B. If the issuer opposed
any proposal received from a proponent, it shall also, at the request of the
proponent, include in its proxy statement a statement of the proponent of not
more than 500 words in support of the proposal.
C. The issuer may omit proposal and any
statement in support thereof from its proxy statement and form of proxy under
any of the following circumstances:
1. The
proponent has submitted more than one proposal in connection with a particular
meeting.
2. The proposal is more
than 500 words in length.
3. The
proposal of the supporting statement is contrary to any Section of this
Regulation or the schedules hereto, including Section 11, which prohibits false
or misleading statements in proxy soliciting materials.
4. The proposal relates to the enforcement of
a personal claim or the redness of a personal grievance against the issuer, its
management, or any other person.
5.
The proposal deals with a matter not significantly related to the issuer's
business; a matter beyond the issuer's power to effectuate; a matter relating
to the conduct of the ordinary business operations of the issuer; or an
election to office.
6. The proposal
is counter to a proposal to be submitted by the issuer at the meeting; the
proposal relates to specific amounts of cash or stock dividends.

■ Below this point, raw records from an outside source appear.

-- ==== Sys2Proof/Machine/IntegerAlu.lean ====
section
/-! DEFINITION. The integer ALU (44_integer_alu.md R170 to R190). -/

namespace Sys2Proof.Machine

/-! ### The operations on 32-bit values -/

/-- R178, R179, R187: a shift amount is the low 5 bits of its register. -/
def shiftAmount (b : Word) : Nat := (b.extractLsb' 0 5).toNat

/-- R176: unsigned quotient, `DivisionByZero` on a zero divisor. -/
def divU (a b : Word) : Except ExecResult Word :=
  if b = 0 then .error .divisionByZero else .ok (BitVec.ofNat 32 (a.toNat / b.toNat))

/-- R177: unsigned remainder, `DivisionByZero` on a zero divisor. -/
def modU (a b : Word) : Except ExecResult Word :=
  if b = 0 then .error .divisionByZero else .ok (BitVec.ofNat 32 (a.toNat % b.toNat))

/-- R185: signed quotient truncated toward zero, reduced modulo 2^32. -/
def divS (a b : Word) : Except ExecResult Word :=
  if b = 0 then .error .divisionByZero else .ok (BitVec.ofInt 32 (Int.tdiv a.toInt b.toInt))

/-- R186: signed remainder with the sign of the dividend. -/
def modS (a b : Word) : Except ExecResult Word :=
  if b = 0 then .error .divisionByZero
  else .ok (BitVec.ofInt 32 (a.toInt - b.toInt * Int.tdiv a.toInt b.toInt))

/-- R178. -/
def shiftLeft (a b : Word) : Word := a <<< shiftAmount b

/-- R179. -/
def shiftRight (a b : Word) : Word := a >>> shiftAmount b

/-- R187. -/
def shiftRightS (a b : Word) : Word := a.sshiftRight (shiftAmount b)

/-- R184: the signed product reduced modulo 2^32. -/
def mulS (a b : Word) : Word := BitVec.ofInt 32 (a.toInt * b.toInt)

/-! ### The instructions -/

/-- `INC rd` (R171). -/
def execInc (rd : RegByte) (s : State) : Result := inPlaceForm (· + 1) rd s

/-- `DEC rd` (R172). -/
def execDec (rd : RegByte) (s : State) : Result := inPlaceForm (· - 1) rd s

/-- `ADD rd, ra, rb` (R173). -/
def execAdd (rd ra rb : RegByte) (s : State) : Result := threeForm (· + ·) rd ra rb s

/-- `SUB rd, rs` (R174). -/
def execSub (rd rs : RegByte) (s : State) : Result := accumulateForm (fun a b => .ok (a - b)) rd rs s

/-- `MUL rd, ra, rb` (R175). -/
def execMul (rd ra rb : RegByte) (s : State) : Result := threeForm (· * ·) rd ra rb s

/-- `DIV rd, rs` (R176). -/
def execDiv (rd rs : RegByte) (s : State) : Result := accumulateForm divU rd rs s

/-- `MOD rd, rs` (R177). -/
def execMod (rd rs : RegByte) (s : State) : Result := accumulateForm modU rd rs s

/-- `SHL rd, rs` (R178). -/
def execShl (rd rs : RegByte) (s : State) : Result :=
  accumulateForm (fun a b => .ok (shiftLeft a b)) rd rs s

/-- `SHR rd, rs` (R179). -/
def execShr (rd rs : RegByte) (s : State) : Result :=
  accumulateForm (fun a b => .ok (shiftRight a b)) rd rs s

/-- `AND rd, ra, rb` (R180). -/
def execAnd (rd ra rb : RegByte) (s : State) : Result := threeForm (· &&& ·) rd ra rb s

/-- `OR rd, ra, rb` (R181). -/
def execOr (rd ra rb : RegByte) (s : State) : Result := threeForm (· ||| ·) rd ra rb s

/-- `XOR rd, ra, rb` (R182). -/
def execXor (rd ra rb : RegByte) (s : State) : Result := threeForm (· ^^^ ·) rd ra rb s

/-- `NOT rd` (R183). -/
def execNot (rd : RegByte) (s : State) : Result := inPlaceForm (~~~ ·) rd s

/-- `IMUL rd, ra, rb` (R184). -/
def execImul (rd ra rb : RegByte) (s : State) : Result := threeForm mulS rd ra rb s

/-- `IDIV rd, rs` (R185). -/
def execIdiv (rd rs : RegByte) (s : State) : Result := accumulateForm divS rd rs s

/-- `IMOD rd, rs` (R186). -/
def execImod (rd rs : RegByte) (s : State) : Result := accumulateForm modS rd rs s

/-- `ISHR rd, rs` (R187). -/
def execIshr (rd rs : RegByte) (s : State) : Result :=
  accumulateForm (fun a b => .ok (shiftRightS a b)) rd rs s

/-- `U2I rd` (R188): no bit changes. -/
def execU2i (rd : RegByte) (s : State) : Result := inPlaceForm id rd s

/-- `I2U rd` (R189): no bit changes. -/
def execI2u (rd : RegByte) (s : State) : Result := inPlaceForm id rd s

end Sys2Proof.Machine
end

7. The proposal is subsequently duplicative
of a proposal previously submitted to the issuer by another proponent, which
proposal will be included in the management's proxy material for the
meeting.
8. Substantially the same
proposal has previously been submitted to security holders in the issuer's
proxy statement and form of proxy relating to any annual or special meeting of
security holders held within the preceding five calendar years, and received
less than five percent of the total number of votes cast in respect thereof at
the time of its most recent submission.
D. If the issuer intends to omit any proposal
from its proxy statement and/or forms of proxy, it shall notify the proponent
in writing of its intention at least ten days before the issuer's preliminary
proxy material is filed pursuant to Section 8(a).